The study of the history of retailing business throws up the fact that in most economies organised retailing passes through four distinct phases in its evolution cycle.
In the first phase, new entrants create awareness of modern formats and raise consumer expectations. During the second phase, consumers demand modern formats as the market develops, leading to strong growth. As the market matures, intense competition forces retailers to invest in back-end operating efficiency.
In the final phase, retailers explore new markets as well as inorganic opportunities as growth tapers off. Supply chain management (SCM) attains top priority in the third phase of evolution.
Fierce competition forces retailers to respond quickly to changes in the market, bringing forth the importance of SCM in handling availability of stock, supplier relationships, value-added services and cost cutting.
Traditional retailers are expected to enhance their investments in supply chain, whilst new entrants are likely to look at supply chain first broadening their national reach.
What drove the retailing in India?
India is currently in the second phase of the retail evolution, with domestic customers becoming more demanding with their rising standard of living and changing lifestyles.
Change in customers' focus from just buying to broad shopping (buying, entertainment and experience) has led to a pick-up in momentum in organised formats of retailing.

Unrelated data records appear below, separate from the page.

section
/-! ## Entries at their destination
What acknowledgements and reports leave alone at a core: its inbox and its input (R133, R160, R379, R442). -/
namespace Sys2Proof.Machine

/-- The entries that stand at a core: those of its inbox and those that wait at its input. -/
def CoreSt.entries (x : CoreSt) : List Entry × List (Entry × Nat × Option Nat) := (x.inbox, x.input)
def State.entries (s : State) (core : Nat) : List Entry × List (Entry × Nat × Option Nat) := (s.coreOf core).entries

theorem State.entries_of_cores {s t : State} (h : t.cores = s.cores) : t.entries = s.entries := by
  funext c
  simp only [State.entries, State.coreOf, h]
/-- A change of a core that keeps a fact about it keeps the fact about every core. -/
theorem State.onCore_keeps {α : Type} (g : CoreSt → α) (s : State) (core : Nat) {f : CoreSt → CoreSt} (h : ∀ x, g (f x) = g x) (c : Nat) :
    g ((s.onCore core f).coreOf c) = g (s.coreOf c) := by
  by_cases e : c = core
  · rw [e, State.coreOf_onCore, h]
  · rw [State.coreOf_onCore_ne _ _ e]
theorem State.entries_onCore (s : State) (core : Nat) (f : CoreSt → CoreSt) (h : ∀ x, (f x).entries = x.entries) :
    (s.onCore core f).entries = s.entries :=
  funext (s.onCore_keeps CoreSt.entries core h)
theorem State.entries_onCtx (s : State) (core i : Nat) (f : Ctx → Ctx) : (s.onCtx core i f).entries = s.entries :=
  s.entries_onCore core (fun x => x.setCtx i (f (s.ctxOf core i))) fun _ => rfl
theorem State.entries_refill (s : State) (core : Nat) : (s.refill core).entries = s.entries := by
  unfold State.refill
  split <;> rfl
theorem State.entries_learn (s : State) (core : Nat) (know : Seen) : (s.learn core know).entries = s.entries := by
  unfold State.learn
  split
  · rfl
  · exact s.entries_onCore core _ fun _ => rfl
theorem State.entries_actOutside (core ctx : Nat) (s : State) (a : Act) : (State.actOutside core ctx s a).entries = s.entries := by
  cases a with
  | cisDone => exact s.entries_onCore core (fun x => { x with cisOut := x.cisOut - 1 }) fun _ => rfl
  | tileRow v tile row => exact s.entries_onCtx core ctx _
  | learn know => exact s.entries_learn core know
  | _ => rfl
/-- The acts of a completion reach registers, counters and the lineage table. -/
theorem State.entries_complete (s : State) (core ctx : Nat) (acts : List Act) : (s.complete core ctx acts).entries = s.entries :=
  (foldl_keeps State.entries (State.entries_actOutside core ctx) acts _).trans (s.entries_onCtx core ctx _)
theorem State.entries_molEntry (s : State) (core ctx kind rkind seq pc w1 w2 g : Nat) :
    (s.molEntry core ctx kind rkind seq pc w1 w2 g).entries = s.entries :=
  funext fun c => s.keeps_molEntry (fun _ x => x.entries) (fun _ _ _ _ _ => rfl) core ctx kind rkind seq pc w1 w2 g c
theorem State.entries_ackNow (s : State) (id : Nat) : (s.ackNow id).entries = s.entries := by
  unfold State.ackNow
  split
  · rfl
  · rename_i m _
    refine (State.entries_complete _ _ _ _).trans ?_
    split
    · exact s.entries_molEntry _ _ _ _ _ _ _ _ _
    · rfl
theorem State.entries_acknowledge (s : State) (id : Nat) : (s.acknowledge id).entries = s.entries :=
  State.entries_of_cores (s.cores_sendBack id _)
theorem State.entries_countApplied (s : State) (core : Nat) : (s.countApplied core).entries = s.entries :=
  s.entries_onCore core _ fun _ => rfl
/-- The acknowledgement of an entry that has been placed. -/
theorem State.entries_placedAck (s : State) (core : Nat) (msg : Option Nat) : (s.placedAck core msg).entries = s.entries := by
  unfold State.placedAck
  cases msg with
  | none => rfl
  | some id =>
    dsimp only
    split
    · rfl
    · rename_i m hm
      split
      · exact s.entries_ackNow id
      · refine (State.entries_acknowledge _ _).trans ?_
        have counted : ((s.countApplied core).onMsg id (fun m => { m with app := some (core, ((s.countApplied core).coreOf core).appIdx,
            (s.countApplied core).gts) })).entries = s.entries :=
          (State.entries_of_cores (State.cores_onMsg _ _ _)).trans (s.entries_countApplied core)
        split
        · exact (State.entries_of_cores (State.cores_corrections _ _ _ _)).trans counted
        · exact (State.entries_of_cores (State.cores_corrections _ _ _ _)).trans counted
        · exact counted
theorem State.entries_record (s : State) (q ring : Nat) (rec : BitVec 256) (ack : Option Nat) :
    (s.record q ring rec ack).entries = s.entries := by
  unfold State.record
  dsimp only
  split <;> rfl
/-- A late report stands in its context or becomes a record (R379). -/
theorem State.entries_lateReport (s : State) (core ctx : Nat) (r : LateReport) : (s.lateReport core ctx r).entries = s.entries := by
  unfold State.lateReport
  dsimp only
  split
  · exact s.entries_record _ _ _ _
  split
  · exact (State.entries_record _ _ _ _ _).trans (s.entries_onCtx _ _ _)
  · exact s.entries_onCtx _ _ _
theorem State.entries_refuseMsg (s : State) (id reason addr : Nat) : (s.refuseMsg id reason addr).entries = s.entries :=
  State.entries_of_cores (s.cores_refuseMsg id reason addr)

end Sys2Proof.Machine
end

section
/-! ## The way of an entry
Departures, routers, the order guard, stubs, the inbox and its box (R32, R160, R266, R346, R349, R438 to R444); O40. -/
namespace Sys2Proof.Machine

theorem State.onMsg_eq {s : State} {id : Nat} {m : Msg} (h : tfind s.bag id = some m) (f : Msg → Msg) :
    s.onMsg id f = { s with bag := tput s.bag id (f m) } := by
  simp only [State.onMsg, h]
theorem State.tfind_onMsg {s : State} {id : Nat} {m : Msg} (h : tfind s.bag id = some m) (f : Msg → Msg) :
    tfind (s.onMsg id f).bag id = some (f m) := by
  rw [State.onMsg_eq h]
  exact tfind_tput_same _ _ _

/-! ### Departures -/

/-- An entry leaves for the core that its sender has found (R160, R266). -/
theorem State.departTo_found {s : State} {id : Nat} {m m' : Msg} {task ctx c : Nat} {near : Bool} (hb : tfind s.bag id = some m')
    (hc : (if near then s.nearCore m.src task else s.lookup m.src task) = some c) (h10 : ctx ≤ 10) :
    (tfind (s.departTo id m task ctx near).bag id).map (fun m => m.dst) = some (.core c) ∧
      ∃ g, (⟨g, .step (.routerReceive id)⟩ : Due) ∈ (s.departTo id m task ctx near).due := by
  simp only [State.departTo, hc, if_neg (Nat.not_lt.2 h10)]
  refine ⟨?_, State.mem_due_soon _ _⟩
  exact congrArg (Option.map (fun m : Msg => m.dst)) (State.tfind_onMsg (s := s.onCluster _ _) hb _)
theorem State.lookup_dir {s : State} {src : Src} {task c : Nat}
    (h : tfind (s.clusterAt (clusterOf src.core)).dir (src.hid * 2 ^ 20 + task) = some c) : s.lookup src task = some c := by
  unfold State.lookup dirKey
  rw [h]
/-- `msend` (R160, R173). -/
theorem execMsendDepart_found {s : State} {id task c : Nat} {m : Msg} {e : Entry}
    (hm : tfind s.bag id = some m) (hb : m.body = .send e task)
    (head : (s.ctxOf m.src.core m.src.ctx).out.head? = some m.seq) (hc : s.lookup m.src task = some c) (h10 : e.ctxTo ≤ 10) :
    ∃ t, execMsendDepart id s = .next t ∧ (tfind t.bag id).map (fun m => m.dst) = some (.core c) ∧
      ∃ g, (⟨g, .step (.routerReceive id)⟩ : Due) ∈ t.due := by
  simp only [execMsendDepart, hm, hb, head, beq_self_eq_true, if_true]
  refine ⟨_, rfl, State.departTo_found (State.tfind_onMsg hm _) ?_ h10⟩
  rw [State.onMsg_eq hm]
  exact hc
theorem execMsendDepart_waits {s : State} {id task : Nat} {m : Msg} {e : Entry} (hm : tfind s.bag id = some m) (hb : m.body = .send e task)
    (head : (s.ctxOf m.src.core m.src.ctx).out.head? ≠ some m.seq) : execMsendDepart id s = .next (s.soon (.msendDepart id)) := by
  simp only [execMsendDepart, hm, hb, beq_eq_false_iff_ne.2 head, Bool.false_eq_true, if_false]
/-- A change of a cluster that keeps a fact about it keeps the fact about every cluster. -/
theorem State.onCluster_keeps {α : Type} (g : Cluster → α) {f : Cluster → Cluster} (h : ∀ k, g (f k) = g k) (s : State) (cl c : Nat) :
    g ((s.onCluster cl f).clusterAt c) = g (s.clusterAt c) := by
  change g (tget (tput s.clusters cl (f (s.clusterAt cl))) Cluster.reset c) = _
  by_cases e : c = cl
  · rw [e, tget_tput_same, h]
  · rw [tget_tput_ne _ _ _ e]
    rfl
section
variable (s : State) (cl entry : Nat) (k : Seen)
theorem State.entryLearns_keeps {α : Type} (g : Cluster → α) (h : ∀ k l, g { k with lineage := l } = g k) (c : Nat) :
    g ((s.entryLearns cl entry k).clusterAt c) = g (s.clusterAt c) :=
  State.onCluster_keeps g (fun _ => h _ _) s cl c
/-- What handles know decides no route: the stubs that an entry meets, and the directories, stay. -/
theorem State.stubEnd_entryLearns (hid task c fuel : Nat) :
    (s.entryLearns cl entry k).stubEnd hid task c fuel = s.stubEnd hid task c fuel := by
  induction fuel generalizing c with
  | zero => rfl
  | succ n ih =>
    have stubs := s.entryLearns_keeps cl entry k (fun x => x.stubs) (fun _ _ => rfl) (clusterOf c)
    unfold State.stubEnd
    rw [stubs]
    simp only [ih]
    rfl
theorem State.lookup_entryLearns {src : Src} {task c : Nat}
    (h : tfind (s.clusterAt (clusterOf src.core)).dir (src.hid * 2 ^ 20 + task) = some c) :
    (s.entryLearns cl entry k).lookup src task = some c :=
  State.lookup_dir ((congrArg (fun d => tfind d _) (s.entryLearns_keeps cl entry k (fun x => x.dir) (fun _ _ => rfl) _)).trans h)
end
/-- `hsend` (R266). -/
theorem execHsendDepart_found {s : State} {id task c : Nat} {m : Msg} {e : Entry} {h : HVal}
    (hm : tfind s.bag id = some m) (hb : m.body = .hsend e task h) (drained : s.drained h.cluster 1024 h.entry = true) (first : ∀ p ∈ s.bag, p.1 < id → p.2.src ≠ m.src)
    (hc : tfind (s.clusterAt (clusterOf m.src.core)).dir (m.src.hid * 2 ^ 20 + task) = some c) (h10 : e.ctxTo ≤ 10)
    (near : clusterOf (s.stubEnd m.src.hid task c 4) = clusterOf m.src.core) :
    ∃ t, execHsendDepart id s = .next t ∧ (tfind t.bag id).map (fun m => m.dst) = some (.core c) := by
  have other : ∀ p ∈ s.bag, (decide (p.1 < id) && p.2.src == m.src) = false := by
    intro p hp
    by_cases hlt : p.1 < id
    · simp [beq_eq_false_iff_ne.2 (first p hp hlt)]
    · simp [hlt]
  simp only [execHsendDepart, hm, hb, drained, Bool.true_and]
  let u := s.entryLearns h.cluster h.entry (s.ancestorsKnow h.cluster 1024 h.entry)
  refine ⟨_, if_pos ?_, (State.departTo_found (s := u) (m' := m) hm ?_ h10).1⟩
  · rw [Bool.not_eq_true', List.any_eq_false]
    intro p hp
    simp [other p hp]
  · rw [if_pos rfl, State.nearCore, State.lookup_entryLearns _ _ _ _ hc]
    simp only [u, State.stubEnd_entryLearns, near, if_true]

Unavailability of quality retail space has been one of the main constraints for development of organised formats in India. In the past, negative yield on leased property and lack of bank funding due to unorganised property market resulted in a dearth of quality retail space in the country.
The spread between yield on property and its financing cost has turned positive with the fall in interest rates. Attractive yields on investments have resulted in a sharp increase in property development. From 25 operational malls in 2003, the country is expecting to have over 220 malls by 2006 with a cumulative estimated space of 40 million sq ft and over 600 malls by 2010, with as much as 100 million sq ft retail space.
Pro-active steps taken by the government permitting use of land for commercial development in various cities, including Mumbai and Delhi, have also contributed to increased availability of retail space in the country.
Availability of retail space is expected to increase further whenever property funds and investment trusts are permitted, which will help create a secondary market for real estate in the country.
Consumerism and brand proliferation also enhanced organised retailing in the country. Most of the world's leading brands, including like L'Oreal, Espirit, Louis Vuitton, Marks & Spencer, Tommy Hilfiger, Louis Phillipe, Levis, Pepe, Lee, Arrow, Dockers, Red Tape, Clairns, Hugo Boss, Tiffany, Bulgari, Ecco, Chambor, Revlon, Philips, Corelle, Magppie, Nike, Reebok, Parker, Ray Ban, Lego and Mattel, are now present in India.
Another factor that accelerated the growth of organised retailing is media proliferation. Increased advertisements and brand promotions have led to a growing consumer spending across a wide range of product categories.
What will fuel the boom?
Differential sales tax rates exist across states in the country. Besides, there is multiple-point octroi/entry tax collection.
All these add to cost and complexity of distribution as these necessitate multiple warehouses and do not allow for centralisation of certain procurements given the incidence of local levies.
Implementation of Value Added Tax will streamline the complexities in the tax structure and narrow the cost disadvantage between organised and unorganised retailers.
While some leading retailers are still able to get funding from banks, the smaller ones are constrained for funding for growth. Similarly, equity options are also restricted as foreign direct investment is not permitted in the retail trading sector.
FDI restrictions have also stalled entry of international majors to retailing in the country, which could have otherwise helped the industry develop with funding and bring better practices and systems. However, positive changes are expected on the FDI front.
The development of road infrastructure, especially the Golden Quadrilateral project interlinking North-West and East-West corridors, will bring in efficiency in supply chain and reduce wastages.
Where are the road-blocks?
Non-availability of trained manpower, especially at the management level, poses a key risk for the retail sector. Besides, as organised retail grows rapidly, there will be pressure on existing players as new entrants look for trained manpower at various levels.
Opening up of FDI in retail could see the entry of international majors which will put further pressure on the manpower of existing retailers.
SCM efficiencies are essential to retailers to maintain and improve margins. SCM includes vendor and logistics management which is underdeveloped in India. However, with growing size of operations, SCM efficiencies will become a key differentiator of profitability in retail.
The road ahead
Notwithstanding some stumbling blocks, no one can mistake the immense potential of the boom in the domestic retail sector.
Given the size and the purchasing power of the Indian consumer, the road ahead can only get smoother and it is only a matter of time before the domestic retail industry is on par with its western counterparts.
The author heads Lotus Knowlwealth, Mumbai.